Requirement: Look below for the lines from the one with "let off (b : Reg)" to the one with "((s.expect d).post (.producerDelivery", and copy exactly those lines, both ends included.

[Stored data]
****
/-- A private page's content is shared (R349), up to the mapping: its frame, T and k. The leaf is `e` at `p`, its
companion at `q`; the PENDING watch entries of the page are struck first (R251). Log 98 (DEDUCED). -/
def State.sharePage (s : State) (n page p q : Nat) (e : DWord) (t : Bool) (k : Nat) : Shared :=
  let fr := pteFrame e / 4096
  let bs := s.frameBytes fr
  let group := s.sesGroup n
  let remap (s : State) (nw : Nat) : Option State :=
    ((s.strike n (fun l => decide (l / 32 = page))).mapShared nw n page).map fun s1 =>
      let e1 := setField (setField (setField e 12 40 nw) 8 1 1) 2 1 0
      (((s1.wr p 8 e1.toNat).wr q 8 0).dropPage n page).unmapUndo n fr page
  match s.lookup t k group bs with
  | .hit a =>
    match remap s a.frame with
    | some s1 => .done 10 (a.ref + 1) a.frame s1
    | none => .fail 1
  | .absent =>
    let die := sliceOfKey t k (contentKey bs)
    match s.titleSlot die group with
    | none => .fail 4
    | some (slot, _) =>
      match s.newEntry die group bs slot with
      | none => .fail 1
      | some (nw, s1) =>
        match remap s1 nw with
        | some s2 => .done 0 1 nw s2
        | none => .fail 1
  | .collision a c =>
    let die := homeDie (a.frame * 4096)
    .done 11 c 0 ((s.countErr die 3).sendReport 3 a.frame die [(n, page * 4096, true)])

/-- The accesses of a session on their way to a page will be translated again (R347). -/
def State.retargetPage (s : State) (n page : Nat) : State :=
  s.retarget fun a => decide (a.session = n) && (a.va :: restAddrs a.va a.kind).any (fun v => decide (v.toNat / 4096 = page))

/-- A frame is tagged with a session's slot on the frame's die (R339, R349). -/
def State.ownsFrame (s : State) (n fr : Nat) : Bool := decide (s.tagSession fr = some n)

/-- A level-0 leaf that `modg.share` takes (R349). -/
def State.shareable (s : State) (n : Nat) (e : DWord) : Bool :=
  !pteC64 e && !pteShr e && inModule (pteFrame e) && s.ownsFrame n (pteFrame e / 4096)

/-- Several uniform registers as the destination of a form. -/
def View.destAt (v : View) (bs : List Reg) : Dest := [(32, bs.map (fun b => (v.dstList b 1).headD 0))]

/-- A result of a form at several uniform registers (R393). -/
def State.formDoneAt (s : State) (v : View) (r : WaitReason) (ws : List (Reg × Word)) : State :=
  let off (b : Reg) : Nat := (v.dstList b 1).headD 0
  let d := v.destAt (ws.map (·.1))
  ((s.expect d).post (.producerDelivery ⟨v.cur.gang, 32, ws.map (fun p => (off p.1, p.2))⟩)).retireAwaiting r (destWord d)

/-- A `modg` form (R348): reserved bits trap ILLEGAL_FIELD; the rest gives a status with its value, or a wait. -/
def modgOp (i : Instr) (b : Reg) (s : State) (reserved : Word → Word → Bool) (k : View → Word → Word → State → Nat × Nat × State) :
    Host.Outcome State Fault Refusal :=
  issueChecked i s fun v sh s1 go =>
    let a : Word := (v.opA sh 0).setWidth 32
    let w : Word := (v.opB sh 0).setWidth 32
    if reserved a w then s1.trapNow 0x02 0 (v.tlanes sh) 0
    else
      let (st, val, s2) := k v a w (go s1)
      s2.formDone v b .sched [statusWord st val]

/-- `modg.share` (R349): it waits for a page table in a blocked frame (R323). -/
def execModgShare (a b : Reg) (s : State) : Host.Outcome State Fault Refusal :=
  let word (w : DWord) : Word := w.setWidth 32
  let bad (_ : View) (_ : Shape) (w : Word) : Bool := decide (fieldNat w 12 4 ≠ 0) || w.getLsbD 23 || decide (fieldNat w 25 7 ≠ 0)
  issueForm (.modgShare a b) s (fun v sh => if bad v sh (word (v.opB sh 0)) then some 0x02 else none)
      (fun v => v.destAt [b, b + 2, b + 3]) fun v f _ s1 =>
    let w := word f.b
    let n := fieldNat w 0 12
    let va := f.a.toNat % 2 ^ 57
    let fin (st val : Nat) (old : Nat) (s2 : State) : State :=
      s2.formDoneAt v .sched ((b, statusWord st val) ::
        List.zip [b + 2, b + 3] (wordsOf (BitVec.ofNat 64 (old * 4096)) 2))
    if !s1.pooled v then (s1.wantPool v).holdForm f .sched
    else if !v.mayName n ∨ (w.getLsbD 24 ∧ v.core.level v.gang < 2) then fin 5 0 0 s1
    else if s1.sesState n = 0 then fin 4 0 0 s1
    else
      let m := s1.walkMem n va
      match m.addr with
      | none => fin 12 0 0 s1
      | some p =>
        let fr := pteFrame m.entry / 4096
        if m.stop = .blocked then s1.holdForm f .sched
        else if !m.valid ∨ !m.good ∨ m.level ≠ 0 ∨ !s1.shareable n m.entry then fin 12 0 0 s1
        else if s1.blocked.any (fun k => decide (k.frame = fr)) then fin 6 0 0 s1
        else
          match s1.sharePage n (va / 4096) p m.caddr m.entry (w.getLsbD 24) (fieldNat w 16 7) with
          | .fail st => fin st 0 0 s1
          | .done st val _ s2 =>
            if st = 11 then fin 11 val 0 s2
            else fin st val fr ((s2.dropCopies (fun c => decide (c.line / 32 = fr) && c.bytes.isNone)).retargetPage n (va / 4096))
****
Solution below:
  let off (b : Reg) : Nat := (v.dstList b 1).headD 0
  let d := v.destAt (ws.map (·.1))
  ((s.expect d).post (.producerDelivery ⟨v.cur.gang, 32, ws.map (fun p => (off p.1, p.2))⟩)).retireAwaiting r (destWord d)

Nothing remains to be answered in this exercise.